-- ==== Sys2Proof/Machine/Pri.lean ====
section
/-!
DEFINITION. The responses to PRI requests (R421): to the fault of a context, to the front end of a LAUNCH (R408), to the lodge of a home (R262).
-/

namespace Sys2Proof.Machine

/-- A tag freed. -/
def State.freeTag (s : State) (t : Nat) : State := s.onPkg (fun g => { g with pri := AMap.del g.pri t })

/-- The fault that a tag's request stands for. -/
def State.askedFault (s : State) (q : Pri) : Option PFault :=
  (s.part q.part).faults.find? (fun f => f.asked && f.core == q.core && f.ctx == q.ctx && f.va == q.va)

/-- The host has refused a page that firmware itself needs: the LAUNCH that still waits for it fails with HOST-FAULT (R408), the lodge's service
of an entry that does fails (R262), or a channel advance (R453). -/
def State.refusedOwn (s : State) (q : Pri) : State :=
  if q.ctx = 0 then match s.chosen q.part 1 with
    | some k =>
      match s.launchTry q.part k with
      | .ask va _ => if samePage va q.va then s.packetFail q.part k.q .hostFault else s
      | .ok _ _ | .later _ | .fail _ => s
    | none => s
  else if q.ctx = advAsk then s.advRefused q.part q.va
  else s.failLodged (q.ctx - 1) q.va

/-- A response applied to its fault: the walk is retried, or the context aborts (R421). -/
def State.applyPrg (s : State) (q : Pri) (c : PrgCode) : State :=
  if q.core = 4096 then match c with
    | .success => s
    | .invalid | .failure => s.refusedOwn q
  else match s.askedFault q with
  | none => s
  | some f =>
    if s.staleFault f then s.pruneFaults q.part
    else match c with
      | .success =>
        let s1 := s.pruneFaults q.part
        s1.served q.part (s1.sameFaults q.part f)
      | .invalid => s.abortFault q.part f .pageProt
      | .failure => s.frameOut q.part f

/-- PRG_RESPONSE: its tag frees; a response that names a free tag is ignored (R421). -/
def execPrgResponse (tag : BitVec 9) (code : PrgCode) (s : State) : Host.Outcome State Fault Refusal :=
  match AMap.find s.pkg.pri tag.toNat with
  | none => .next s
  | some q => .next ((s.freeTag tag.toNat).applyPrg q code)

/-- PRI_TIMEOUT: no response within 2^31 cycles counts as Response Failure (R421). -/
def execPriTimeout (tag : BitVec 9) (s : State) : Host.Outcome State Fault Refusal :=
  match AMap.find s.pkg.pri tag.toNat with
  | none => .next s
  | some q => if s.time < q.since + 2 ^ 31 then .next s else .next ((s.freeTag tag.toNat).applyPrg q .failure)

end Sys2Proof.Machine
end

**WHAT YOU HAVE TO DO:**
Each line from the first line of the entries up to and including the line containing "stands for. -/" should be transcribed exactly, with all other lines left out.

**PROBLEM SOLUTION:**
-- ==== Sys2Proof/Machine/Pri.lean ====
section
/-!
DEFINITION. The responses to PRI requests (R421): to the fault of a context, to the front end of a LAUNCH (R408), to the lodge of a home (R262).
-/

namespace Sys2Proof.Machine

/-- A tag freed. -/
def State.freeTag (s : State) (t : Nat) : State := s.onPkg (fun g => { g with pri := AMap.del g.pri t })

/-- The fault that a tag's request stands for. -/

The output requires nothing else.